Transformers: The transformer, a model architecture first described in the 2017 paper “Attention Is All You Need” (Vaswani, Shazeer, Parmar, et al.), forgoes recurrence and instead relies entirely on a self-attention mechanism to draw global dependencies between input and output. Since this mechanism processes all words at once (instead of one at a time) that decreases training speed and inference cost compared to RNNs, especially since it is parallelizable. The transformer architecture has revolutionized NLP in recent years, leading to models including BLOOM, Jurassic-X, and Turing-NLG. It has also been successfully applied to a variety of different vision tasks, including making 3D images.

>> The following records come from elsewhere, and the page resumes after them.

-- ==== Sys2Proof/Tests/Slice0.lean ====
section
/-! SUPPORT. Tests: ill-formed terms, words written out from the encoding, single steps against the vectors of
`95_test_vectors.md`, and for each statement with hypotheses a state and operands that meet them. -/

namespace Sys2Proof.Tests

open Sys2Proof.Machine

/-! ### Well-formedness -/

/-- DSMUL q3, k2, q0, k3, q1 field by field (R85). -/
def goodFields : Fields := ⟨0x24, 3, 2, 0, 3, 1, 0, 0⟩

theorem test_wf_accepts : goodFields.wellFormed = true := by decide

/-- R87: an opcode outside the map. -/
theorem test_wf_opc : ({ goodFields with opc := 0x26 } : Fields).wellFormed = false := by decide

/-- R88: RSV. -/
theorem test_wf_rsv : ({ goodFields with rsv := 0x80 } : Fields).wellFormed = false := by decide

/-- R88: each field a format does not use: D of PEQ, A of LDG, B of PDBL, C and E of PADD, F of PADD. -/
theorem test_wf_unused_d : (⟨0x25, 1, 1, 2, 0, 0, 0, 0⟩ : Fields).wellFormed = false := by decide
theorem test_wf_unused_a : (⟨0x08, 1, 1, 0, 0, 0, 0, 0⟩ : Fields).wellFormed = false := by decide
theorem test_wf_unused_b : (⟨0x22, 1, 1, 1, 0, 0, 0, 0⟩ : Fields).wellFormed = false := by decide
theorem test_wf_unused_c : (⟨0x21, 1, 1, 1, 1, 0, 0, 0⟩ : Fields).wellFormed = false := by decide
theorem test_wf_unused_e : (⟨0x21, 1, 1, 1, 0, 1, 0, 0⟩ : Fields).wellFormed = false := by decide
theorem test_wf_unused_f : (⟨0x21, 1, 1, 1, 0, 0, 1, 0⟩ : Fields).wellFormed = false := by decide

/-- R90's own example of an assembly error: `PADD q1, k0, q2`. -/
theorem test_asm_wrong_file : (⟨.padd, [.q 1, .k 0, .q 2]⟩ : AsmLine).wellFormed = false ∧
    assemble ⟨.padd, [.q 1, .k 0, .q 2]⟩ = none := by decide

theorem test_asm_wrong_count : (⟨.pdbl, [.q 1]⟩ : AsmLine).wellFormed = false := by decide

/-- R90: mnemonics are case-insensitive. -/
theorem test_asm_case : Mnemonic.ofName ['d', 'S', 'm', 'u', 'L'] = some .dsmul ∧ Mnemonic.ofName ['d', 's'] = none := by
  decide

/-! ### Decoding: words laid out bit by bit as R84 draws them -/

/-- The layout of R81: OPC D A B C E F RSV. -/
def bits (opc : BitVec 8) (d a b c e : BitVec 3) (f : BitVec 1) (rsv : BitVec 8) : Word :=
  opc ++ d ++ a ++ b ++ c ++ e ++ f ++ rsv

theorem test_decode_nop : decode (bits 0b00000000 0 0 0 0 0 0 0) = .cmd .nop := by decide
theorem test_decode_init : decode (bits 0b00000001 0 0 0 0 0 0 0) = .cmd .init := by decide
theorem test_decode_clr : decode (bits 0b00000010 0 0 0 0 0 0 0) = .cmd .clr := by decide
theorem test_decode_ldg : decode (bits 0b00001000 0b110 0 0 0 0 0 0) = .cmd (.ldg 6) := by decide
theorem test_decode_ldn : decode (bits 0b00001001 0b111 0 0 0 0 0 0) = .cmd (.ldn 7) := by decide
theorem test_decode_movk : decode (bits 0b00001010 0b100 0b001 0 0 0 0 0) = .cmd (.movk 4 1) := by decide
theorem test_decode_movq : decode (bits 0b00001011 0b101 0b011 0 0 0 0 0) = .cmd (.movq 5 3) := by decide
theorem test_decode_modinv : decode (bits 0b00010000 0b001 0b110 0 0 0 0b1 0) = .cmd (.modinv 1 6 .p) := by decide
theorem test_decode_decomp : decode (bits 0b00100000 0b011 0b100 0 0 0 0b1 0) = .cmd (.decomp 3 4 .odd) := by decide
theorem test_decode_padd : decode (bits 0b00100001 0b010 0b101 0b110 0 0 0 0) = .cmd (.padd 2 5 6) := by decide
theorem test_decode_pdbl : decode (bits 0b00100010 0b001 0b100 0 0 0 0 0) = .cmd (.pdbl 1 4) := by decide
theorem test_decode_smul : decode (bits 0b00100011 0b010 0b111 0b001 0 0 0 0) = .cmd (.smul 2 7 1) := by decide
theorem test_decode_dsmul : decode (bits 0b00100100 0b001 0b010 0b011 0b100 0b101 0 0) = .cmd (.dsmul 1 2 3 4 5) := by decide
theorem test_decode_peq : decode (bits 0b00100101 0 0b001 0b010 0 0 0 0) = .cmd (.peq 1 2) := by decide

/-- Words of the spec's programs P1 to P3 and its worked example. -/
theorem test_encode : encode (.dsmul 3 2 0 3 1) = 0x24683200 ∧ encode (.padd 3 1 0) = 0x21640000 ∧
    encode (.smul 2 7 1) = 0x235C8000 ∧ encode (.decomp 4 3 .even) = 0x208C0000 := by decide

/-- A word placed for the next step is the instruction the next step runs. -/
theorem test_placed_word_runs : decodeTableWord 32 0x09E00000 = some (.ldn 7) := by decide

/-! ### One step of each command, against the vectors -/

/-- The state after an outcome. -/
def after (o : Host.Outcome State Fault Refusal) : Option State :=
  match o with
  | .next t => some t
  | .fault _ => none
  | .refused _ => none

/-- READY = 1, with the given registers written. -/
def withRegs (ks : List (KIdx × U256)) (qs : List (QIdx × PointReg)) : State :=
  qs.foldl (fun s r => writeQ r.1 r.2 s) (ks.foldl (fun s r => writeK r.1 r.2 s) (setReady State.reset))

def G : PointReg := ⟨false, 0x79BE667EF9DCBBAC55A06295CE870B07029BFCDB2DCE28D959F2815B16F81798,
  0x483ADA7726A3C4655DA4FBFC0E1108A8FD17B448A68554199C47D08FFB10D4B8⟩
def negG : PointReg := ⟨false, 0x79BE667EF9DCBBAC55A06295CE870B07029BFCDB2DCE28D959F2815B16F81798,
  0xB7C52588D95C3B9AA25B0403F1EEF75702E84BB7597AABE663B82F6F04EF2777⟩
def twoG : PointReg := ⟨false, 0xC6047F9441ED7D6D3045406E95C07CD85C778E4B8CEF3CA7ABAC09B95C709EE5,
  0x1AE168FEA63DC339A3C58419466CEAEEF7F632653266D0E1236431A950CFE52A⟩
def fiveG : PointReg := ⟨false, 0x2F8BDE4D1A07209355B4A7250A5C5128E88B84BDDC619AB7CBA8D569B240EFE4,
  0xD8AC222636E5E3D6D4DBA9DDA6C9C426F788271BAB0D6840DCA87D3AA6AC62D6⟩
def sevenG : PointReg := ⟨false, 0x5CBDF0646E5DB4EAA398F365F2EA7A0E3D419B7E0330E39CE92BDDEDCAC4F9BC,
  0x6AEBCA40BA255960A3178D6D861A54DBA813D0B813FDE7B5A5082628087264DA⟩
def infReg : PointReg := ⟨true, 0, 0⟩

/-- V100. -/
theorem test_nop : (after (exec .nop (start 0 State.reset))).map statusWord = some 0x002 := by decide

/-- V1. -/
theorem test_init : (after (exec .init (start 0x01000000 State.reset))).map statusWord = some 0x022 := by decide

/-- V102: VALID = 0, K0 reads 0, READY stays 1. -/
theorem test_clr : (after (exec .clr (withRegs [(0, 5)] [(3, G)]))).map (fun t => (validWord t, readK t 0, statusWord t)) =
    some (0, 0, 0x022) := by decide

Over the years, many NLP models have made waves within the AI community, and some have even made headlines in the mainstream news. The most famous of these have been chatbots and language models. Here are some of them:
Eliza was developed in the mid-1960s to try to solve the Turing Test; that is, to fool people into thinking they’re conversing with another human being rather than a machine. Eliza used pattern matching and a series of rules without encoding the context of the language.

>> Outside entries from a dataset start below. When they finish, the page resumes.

-- ==== Sys2Proof/Machine/PierLines.lean ====
section
/-! DEFINITION. Pier lines and emergency release (spec/09): input functions, output events, the start and
the end of release. -/

namespace Sys2Proof.Machine

/-! ### Emergency release (R160 to R163) -/

/-- Step 1: modes saved. Step 2: a WAITING or VALIDATING transaction becomes NONE (R161). -/
def Lane.enterRelease (x : Lane) : Lane :=
  { x with
    savedMode := x.mode
    txn := match x.txn with
      | .waiting _ | .validating _ => .none
      | t => t }

/-- Step 6 at one lane: the gate order worked out again, and FREE EXIT at ENTRY and CLOSED lanes (R161). -/
def State.openGate (s : State) (l : LaneId) : State := (s.reworkGate l).showFreeExit l

/-- Release becomes active (R161). -/
def State.releaseBegins (s : State) : State :=
  let dropped := { s.eachLane fun t l => t.onLane l Lane.enterRelease with engine := none }
  let emptied := ((dropped.eachLane fun t l => t.forfeitAll l true).eachLane State.orphan).closeEntries true fun _ => true
  (({ emptied with releaseActive := true }).eachLane State.openGate).raise .releaseChange

/-- Steps 1 and 2 at one lane: the saved mode taken, the leaf SHUT (R163). -/
def Lane.leaveRelease (x : Lane) : Lane := { x with mode := x.savedMode, leaf := .shut }

/-- Step 4 at one lane: WAIT at an ENTRY lane, LANE CLOSED at a CLOSED one (R163). -/
def State.showAfterRelease (s : State) (l : LaneId) : State :=
  match (s.lane l).mode with
  | .entry _ => s.askShow l .wait
  | .closed => s.askShow l .laneClosed
  | _ => s

/-- Release becomes inactive (R163). -/
def State.releaseEnds (s : State) : State :=
  let restored := { s.eachLane fun t l => t.onLane l Lane.leaveRelease with releaseActive := false }
  ((restored.eachLane State.renewGate).eachLane State.showAfterRelease).raise .releaseChange

/-- Release Control works out whether release is active after a change of a source (R160). -/
def State.workOutRelease (s : State) : State :=
  if (s.frameSource || s.lineSource) && !s.releaseActive then s.releaseBegins
  else if !(s.frameSource || s.lineSource) && s.releaseActive then s.releaseEnds
  else s

/-! ### Input functions (R157) -/

/-- A line read for a function and standing low. -/
def PierLine.pulls (x : PierLine) (e : LineEntry) : Bool := x.entry == e && x.debounced == .low

/-- The halt condition of a berth (R157). -/
def State.haltCondition (s : State) (b : BerthId) : Bool := allLines.any fun i => (s.line i).pulls (.inputHalt b)

/-- The line release source by its lines (R157). -/
def State.releaseLineLow (s : State) : Bool := allLines.any fun i => (s.line i).pulls .inputRelease

/-- Each berth is told its halt condition (R121, R157). -/
def State.tellHalts (s : State) : State :=
  allBerths.foldl (fun t b => t.onBerth b fun x => { x with halted := s.haltCondition b }) s

/-- After a change of a line or its entry: the halt flags follow, and where the line release source changes,
Release Control is told (R155, R157, R160). -/
def State.followLines (s : State) : State :=
  let told := s.tellHalts
  if told.lineSource = told.releaseLineLow then told
  else ({ told with lineSource := told.releaseLineLow }).workOutRelease

/-! ### Levels (R155, R156) -/

def LineEntry.isOutput : LineEntry → Bool
  | .output .. => true
  | _ => false

/-- A 20 ms measure is in progress: the present level differs from the debounced one, at a line that is no
OUTPUT (R156). -/
def PierLine.measuring (x : PierLine) : Bool := !x.entry.isOutput && x.level != x.debounced

/-- A line's entry replaced; at an OUTPUT the debounced level is held at high, and a line that stops being
one starts from high (R155, R156). -/
def PierLine.remap (e : LineEntry) (x : PierLine) : PierLine :=
  { x with entry := e, debounced := if e.isOutput || x.entry.isOutput then .high else x.debounced }

/-- The tally pulse of a line that has just fallen (R157). -/
def State.pulse (s : State) (i : LineId) : State :=
  match (s.line i).entry with
  | .inputTally b => if (s.line i).debounced = .low then s.tally b else s
  | _ => s

/-! ### Output events (R158) -/

/-- The device is out of service (R158, R174). -/
def State.outOfService (s : State) : Bool :=
  s.active.isNone || !s.clock.isSet || s.settings.pierNumber == 0

/-- Whether an output event is active (R158). -/
def State.outputActive (s : State) (e : Fin 18) : Bool :=
  if h : e.val < 4 then (s.berth ⟨e.val, h⟩).state == .full
  else if h : e.val < 8 then (s.berth ⟨e.val - 4, by omega⟩).state.takesPassengers
  else if h : e.val < 12 then (s.berth ⟨e.val - 8, by omega⟩).lastCall
  else if e.val = 12 then s.releaseActive
  else if e.val = 13 then s.flagSet .unpaidPassage
  else if e.val = 14 then s.depotLost
  else if e.val = 15 then s.flagSet .journalHigh
  else if e.val = 16 then s.outOfService
  else s.flagSet .watchCard

/-- Whether the device drives a line low: an OUTPUT follows its event, or its opposite with invert (R158). -/
def State.drivenLow (s : State) (i : LineId) : Bool :=
  match (s.line i).entry with
  | .output e invert => s.outputActive e != invert
  | _ => false

/-- What LINE READ answers of a line (R159). -/
def State.lineReport (s : State) (i : LineId) : LineReport := ⟨(s.line i).entry, (s.line i).debounced, s.drivenLow i⟩

end Sys2Proof.Machine
end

Tay was a chatbot that Microsoft launched in 2016. It was supposed to tweet like a teen and learn from conversations with real users on Twitter. The bot adopted phrases from users who tweeted sexist and racist comments, and Microsoft deactivated it not long afterward. Tay illustrates some points made by the “Stochastic Parrots” paper, particularly the danger of not debiasing data.
BERT and his Muppet friends: Many deep learning models for NLP are named after Muppet characters, including ELMo, BERT, Big BIRD, ERNIE, Kermit, Grover, RoBERTa, and Rosita. Most of these models are good at providing contextual embeddings and enhanced knowledge representation.
Generative Pre-Trained Transformer 3 (GPT-3) is a 175 billion parameter model that can write original prose with human-equivalent fluency in response to an input prompt. The model is based on the transformer architecture. The previous version, GPT-2, is open source. Microsoft acquired an exclusive license to access GPT-3’s underlying model from its developer OpenAI, but other users can interact with it via an application programming interface (API). Several groups including EleutherAI and Meta have released open source interpretations of GPT-3.
Language Model for Dialogue Applications (LaMDA) is a conversational chatbot developed by Google. LaMDA is a transformer-based model trained on dialogue rather than the usual web text. The system aims to provide sensible and specific responses to conversations. Google developer Blake Lemoine came to believe that LaMDA is sentient. Lemoine had detailed conversations with AI about his rights and personhood. During one of these conversations, the AI changed Lemoine’s mind about Isaac Asimov’s third law of robotics. Lemoine claimed that LaMDA was sentient, but the idea was disputed by many observers and commentators. Subsequently, Google placed Lemoine on administrative leave for distributing proprietary information and ultimately fired him.
Mixture of Experts (MoE): While most deep learning models use the same set of parameters to process every input, MoE models aim to provide different parameters for different inputs based on efficient routing algorithms to achieve higher performance. Switch Transformer is an example of the MoE approach that aims to reduce communication and computational costs.